Task goal =>
In the entries that follow, which lines hold the string "missing"? List them.

Entries shown =>

──────────

/-- Spec R161, R162 and R163: the Typer accepts the empty string, the register names, the bracketed
decimal addresses below 65536 and the decimal immediates that fit an i32, each with its value, and
nothing else. -/
def Obligations.TyperAcceptsExactly : Prop :=
  ∀ (s : String) (x : TypedOperand), typeOperand s = some x ↔
    (s = "" ∧ x = .none) ∨
    (∃ r : Reg, s = r.name ∧ x = .register r) ∨
    (∃ ds, IsDecimal ds ∧ decimalNumber ds ≤ 65535 ∧ s.toList = '[' :: ds ++ [']'] ∧
      x = .memory (BitVec.ofNat 16 (decimalNumber ds))) ∨
    (∃ ds, IsDecimal ds ∧ decimalNumber ds ≤ 2147483647 ∧ s.toList = ds ∧
      x = .immediate (decimalNumber ds))

/-- Spec R165: the Validator's legality table, for every typed instruction, its destination and source by
their types: which it calls illegal, and that it passes an instruction exactly where it calls it legal. -/
def Obligations.ValidatorTable : Prop :=
  ∀ t : TypedInstr,
    (t.opcode = "MOV" → (t.legal = false ↔
      (t.dst.type = .memory ∧ t.src.type = .memory) ∨ (t.dst.type = .memory ∧ t.src.type = .immediate) ∨
        t.dst.type = .none ∨ t.src.type = .none)) ∧
    (t.opcode = "ADD" → (t.legal = false ↔
      (t.dst.type = .memory ∧ t.src.type = .memory) ∨ t.dst.type = .none ∨ t.src.type = .none)) ∧
    (t.opcode = "HLT" → (t.legal = false ↔ ¬(t.dst.type = .none ∧ t.src.type = .none))) ∧
    (validate [t] = .ok () ↔ t.legal = true)

/-- Spec R167: an opcode other than the three passes the Validator and is unknown to the encoder. -/
def Obligations.UnknownOpcodePassesValidator : Prop :=
  ∀ t : TypedInstr, t.opcode ≠ "MOV" → t.opcode ≠ "ADD" → t.opcode ≠ "HLT" →
    validate [t] = .ok () ∧ encode1 t = .error (.unknownOpcode t.opcode)

/-- The Validator passes a program of legal instructions and reports the first illegal one (spec R164).
That the index reported counts from 0 is the model's choice (log entry 1). -/
def Obligations.ValidatorReportsFirstViolation : Prop :=
  (∀ program : List TypedInstr, (∀ t ∈ program, t.legal = true) → validate program = .ok ()) ∧
  (∀ (before after : List TypedInstr) (t : TypedInstr), (∀ u ∈ before, u.legal = true) →
    t.legal = false →
    validate (before ++ t :: after) = .error (.illegalOperandCombination before.length))

/-- The stages run as whole passes and the first error ends translation: an operand that has no type
anywhere in the program comes first, in program order and operand1 before operand2, then the Validator's
error, then the encoder's (spec R168). That the index reported counts from 0 is the model's choice (log
entry 1). -/
def Obligations.TranslationStageOrder : Prop :=
  (∀ (before after : List Triple) (t : Triple),
    (∀ u ∈ before, typeOperand u.operand1 ≠ none ∧ typeOperand u.operand2 ≠ none) →
    (typeOperand t.operand1 = none →
      translateProgram (before ++ t :: after) = .error (.invalidOperand before.length t.operand1)) ∧
    (typeOperand t.operand1 ≠ none → typeOperand t.operand2 = none →
      translateProgram (before ++ t :: after) = .error (.invalidOperand before.length t.operand2))) ∧
  (∀ (program : List Triple) (typed : List TypedInstr),
    program.map (fun t => (t.opcode, typeOperand t.operand1, typeOperand t.operand2)) =
      typed.map (fun t => (t.opcode, some t.dst, some t.src)) →
    (∀ e, validate typed = .error e → translateProgram program = .error e) ∧
    (validate typed = .ok () → translateProgram program = encodeProgram typed))

/-- The spelling of an operand is typed as that operand (spec R161, R169). -/
def Obligations.SpellingIsTyped : Prop :=
  (∀ r : Reg, typeOperand (TypedOperand.register r).spelling = some (.register r)) ∧
  (∀ a : Word, typeOperand (TypedOperand.memory a).spelling = some (.memory a)) ∧
  (∀ n : Nat, n ≤ 2147483647 → typeOperand (TypedOperand.immediate n).spelling = some (.immediate n))

/-! ## Reset, load and the run -/

/-- Reset leaves every register 0, `ip` 0, the run `Running`, every byte of memory 0x00 (spec R44,
R400). That its loaded length is 0, the empty stream's, is the model's choice (log entry 2). -/
def Obligations.ResetValues : Prop :=
  (∀ r : Reg, State.reset.reg r = 0#16) ∧ State.reset.ip = 0#16 ∧ State.reset.run = .running ∧
  (∀ a, State.reset.mem.read a = 0x00#8) ∧ State.reset.len.val = 0

/-- Spec R401, with the values of spec R44 and the refusal of spec R305: a stream of at most 65536 bytes
is loaded at address 0 into a machine that is otherwise all 0, a longer one is refused, and the empty
one faults on its first step. -/
def Obligations.LoadPlacesTheStream : Prop :=
  (∀ stream : List Byte, stream.length ≤ 65536 → ∃ s, load stream = .ok s ∧
    (∀ r : Reg, s.reg r = 0#16) ∧ s.ip = 0#16 ∧ s.run = .running ∧ s.len.val = stream.length ∧
    (∀ a, (h : a < stream.length) → s.mem.read a = stream[a]) ∧
    (∀ a, stream.length ≤ a → s.mem.read a = 0x00#8)) ∧
  (∀ stream : List Byte, 65536 < stream.length →
    load stream = .error (.programTooLarge stream.length) ∧
    executeUnit stream = .notLoaded (.programTooLarge stream.length)) ∧
  (∃ s, load [] = .ok s ∧ step s = .next { s with run := .faulted (.endOfStream 0) 0#16 })

/-- Spec R424: every run ends after at most `L + 1` steps. -/
def Obligations.EveryRunEndsWithinItsBound : Prop :=
  ∀ (stream : List Byte) (s : State), load stream = .ok s → (runFor (stream.length + 1) s).Ended

/-- From every state that meets the invariant, the run ends within the bytes that are left and one step
more (spec R146, R424). -/
def Obligations.EveryStateRunsToAnEnd : Prop :=
  ∀ s : State, s.Inv → (runFor (s.len.val - s.ip.toNat + 1) s).Ended

/-- The driver receives AX, BX, CX and DX of a run that halts, and the error of one that faults, never
a run without an end (spec R15, R16, R310). -/
def Obligations.DriverReport : Prop :=
  ∀ (stream : List Byte) (s : State), load stream = .ok s →
    let t := runFor (stream.length + 1) s
    (t.run = .halted ∧ executeUnit stream = .finished ⟨t.reg .ax, t.reg .bx, t.reg .cx, t.reg .dx⟩) ∨
    (∃ e a, t.run = .faulted e a ∧ executeUnit stream = .failed e a)

/-- Spec R411: no step follows `Halted` or `Faulted`, and a faulted run is never reported as a
success. -/
def Obligations.NoStepAfterTheEnd : Prop :=
  ∀ s : State, s.run ≠ .running →
    (∀ t, step s ≠ .next t) ∧ (∀ k, runFor k s = s) ∧
    (∀ e a, s.run = .faulted e a → ∀ shot, s.report ≠ .finished shot)

/-- Every step keeps the invariant: a running machine at or below the end of its program, a faulted one
left at its instruction (spec R37, R146, R310), and memory in canonical form, which is the model's choice
of how memory is held (log entry 7) and no rule of the spec. -/
def Obligations.StepKeepsInvariant : Prop :=
  ∀ s t : State, s.Inv → step s = .next t → t.Inv

/-- The invariant holds at reset. That the state before a load has `L = 0` is the model's choice (log entry
2), and so is the canonical form of memory (log entry 7); that `ip` is 0 and the run `Running` is spec
R44. -/
def Obligations.InvariantHoldsAtReset : Prop := State.reset.Inv

/-- The invariant holds of every loaded machine: `ip` fits the run state (spec R401, R44), and memory is in
canonical form, which is the model's choice (log entry 7). -/
def Obligations.InvariantHoldsAfterLoad : Prop :=
  ∀ (stream : List Byte) (s : State), load stream = .ok s → s.Inv

/-! ## The step -/

/-- A step runs the decoded instruction: it is `exec` of it, and where that instruction completes, is
not HLT and ends at 0xFFFF, `EndOfStream` is raised on the state it leaves (spec R145). That this error
records 65536 as the missing address is the model's choice (log entry 6). -/
def Obligations.StepRunsDecodedInstruction : Prop :=
  ∀ (s : State) (i : Instr) (n : Nat), s.run = .running → s.decodeAt = .ok (i, n) →
    i.WellFormed ∧ n = i.length ∧
    ∃ t, exec i s = .next t ∧
      step s = .next (if i ≠ .hlt ∧ s.ip.toNat + n = 65536 ∧ t.run = .running then
        { t with run := .faulted (.endOfStream 65536) t.ip } else t)

/-- A running machine whose next bytes are the encoding of an instruction that does not end at 0xFFFF
runs that instruction (spec R145, R152). -/
def Obligations.StepRunsEncodedInstruction : Prop :=
  ∀ (s : State) (i : Instr), i.WellFormed → s.run = .running → s.FetchesAt (encode i) →
    (s.ip.toNat + i.length ≠ 65536 ∨ i = .hlt) → step s = exec i s

/-- An instruction ends at 0xFFFF only where `L = 65536`; then `ip` becomes 0, HLT leaves the run `Halted`,
and any other completed instruction ends it `Faulted(EndOfStream, 0x0000)` with its writes standing
(spec R37). That the error records 65536 as the missing address
is the model's choice (log entry 6). -/
def Obligations.EndOfMemoryEndsTheRun : Prop :=
  ∀ (s : State) (i : Instr) (n : Nat), s.run = .running → s.decodeAt = .ok (i, n) →
    s.ip.toNat + n ≤ s.len.val ∧
    (s.ip.toNat + n = 65536 →
      s.len.val = 65536 ∧
      (i = .hlt → ∃ t, step s = .next t ∧ t.run = .halted ∧ t.ip = 0#16) ∧
      (i ≠ .hlt → ∀ t, exec i s = .next t → t.run = .running →
        t.ip = 0#16 ∧ step s = .next { t with run := .faulted (.endOfStream 65536) 0#16 }))

/-- An instruction after which the machine runs on is not HLT, and the next one stands at the address
its length past it, without wrap: control flow is sequential and the address only grows (spec R36,
R146, R242). -/
def Obligations.ControlFlowIsSequential : Prop :=
  ∀ s t : State, step s = .next t → t.run = .running →
    ∃ i n, s.decodeAt = .ok (i, n) ∧ i ≠ .hlt ∧ 0 < n ∧ t.ip.toNat = s.ip.toNat + n

/-- Only HLT ends a run `Halted` (spec R241). -/
def Obligations.OnlyHltHalts : Prop :=
  ∀ s t : State, step s = .next t → t.run = .halted → s.decodeAt = .ok (.hlt, 1)

/-- A step that raises changes no register and no byte of memory and leaves `ip` at the instruction; the
one error that follows writes is the `EndOfStream` after a completed instruction that ends at 0xFFFF,
whose writes stand (spec R311). That this error records 65536 as the missing address is the model's choice
(log entry 6). -/
def Obligations.ErrorsArePrecise : Prop :=
  ∀ (s t : State) (e : RunError) (a : Word), step s = .next t → t.run = .faulted e a →
    (t = { s with run := .faulted e s.ip }) ∨
    (∃ i n u, s.decodeAt = .ok (i, n) ∧ i ≠ .hlt ∧ s.ip.toNat + n = 65536 ∧ exec i s = .next u ∧
      u.run = .running ∧ t = { u with run := .faulted (.endOfStream 65536) u.ip } ∧ t.ip = 0#16)

/-- Spec R313: the order of the errors one instruction meets. -/
def Obligations.ErrorOrder : Prop :=
  ∀ s : State, s.run = .running →
    let a := s.ip.toNat
    let fails (e : RunError) : Prop := step s = .next { s with run := .faulted e s.ip }
    let field (op m : Byte) : Option Nat :=
      if op ∈ [0xB8#8, 0xB9#8, 0xBA#8, 0xBB#8, 0xBC#8, 0xBD#8, 0xBE#8, 0xBF#8, 0x05#8] then some 1
      else if hasModRM op = true ∧ (op = 0x81#8 ∨ modrmMode m = 0b00#2) then some 2 else none
    (s.len.val ≤ a → fails (.endOfStream a)) ∧
    (∀ op, s.fetchByte a = .ok op →
      (legalOpcode op = false → fails (.unknownOpcode op none)) ∧
      (hasModRM op = true → s.len.val ≤ a + 1 → fails (.endOfStream (a + 1))) ∧
      (∀ m, (hasModRM op = true → s.fetchByte (a + 1) = .ok m) →
        (hasModRM op = true → legalModRM op m = false → fails (.unknownOpcode op (some m))) ∧
        (legalOpcode op = true → (hasModRM op = true → legalModRM op m = true) →
          ∀ k, field op m = some k →
            (s.len.val ≤ a + k → fails (.endOfStream (a + k))) ∧
            (s.len.val = a + k + 1 → fails (.endOfStream (a + k + 1)))))) ∧
    (∀ i n, s.decodeAt = .ok (i, n) → i.dataAddress = some 0xFFFF#16 →
      fails (.addressOutOfRange 0xFFFF#16))

/-- A register that a step changes is the destination of the instruction it runs: SP, BP, SI and DI are
changed by nothing but a MOV or an ADD that names them (spec R34, R67). -/
def Obligations.OnlyTheDestinationRegisterChanges : Prop :=
  ∀ (s t : State) (r : Reg), step s = .next t → t.reg r ≠ s.reg r →
    ∃ i n, s.decodeAt = .ok (i, n) ∧ i.destination = some r

/-- A byte of memory that a step changes is one of the two of the word a store addresses, which is not
the one at 0xFFFF (spec R65, R67). -/
def Obligations.OnlyStoresChangeMemory : Prop :=
  ∀ (s t : State) (b : Nat), step s = .next t → t.mem.read b ≠ s.mem.read b →
    ∃ i n a, s.decodeAt = .ok (i, n) ∧ i.storesTo = some a ∧ a ≠ 0xFFFF#16 ∧
      (b = a.toNat ∨ b = a.toNat + 1)

/-- The loaded length is constant during a run (spec R40). -/
def Obligations.LoadedLengthIsConstant : Prop :=
  ∀ s t : State, step s = .next t → t.len = s.len

/-- What is executed depends only on `ip`, `L` and the bytes below `L`: a write at or above `L` never
changes it (spec R66, R73). -/
def Obligations.DecodingSeesOnlyTheProgram : Prop :=
  ∀ s t : State, s.ip = t.ip → s.len = t.len →
    (∀ a, a < s.len.val → s.mem.read a = t.mem.read a) → s.decodeAt = t.decodeAt

/-! ## Memory and arithmetic -/

/-- Spec R61: a word is read and written low byte first. -/
def Obligations.WordsAreLittleEndian : Prop :=
  ∀ (m : Memory) (a v : Word),
    (m.readWord a).extractLsb' 0 8 = m.read a.toNat ∧
    (m.readWord a).extractLsb' 8 8 = m.read (a.toNat + 1) ∧
    (m.writeWord a v).read a.toNat = v.extractLsb' 0 8 ∧
    (m.writeWord a v).read (a.toNat + 1) = v.extractLsb' 8 8 ∧
    (∀ b, b ≠ a.toNat → b ≠ a.toNat + 1 → (m.writeWord a v).read b = m.read b) ∧
    (m.writeWord a v).readWord a = v

/-- Two memories in canonical form that read alike at every address of the space are equal (spec R43,
R60). The canonical form is the model's choice (log entry 7). -/
def Obligations.CanonicalMemoriesAreEqual : Prop :=
  ∀ m m' : Memory, m.wf = true → m'.wf = true → (∀ a, a < 65536 → m.read a = m'.read a) → m = m'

──────────

Reply =>
records 65536 as the missing address is the model's choice (log entry 6). -/
(spec R37). That the error records 65536 as the missing address
whose writes stand (spec R311). That this error records 65536 as the missing address is the model's choice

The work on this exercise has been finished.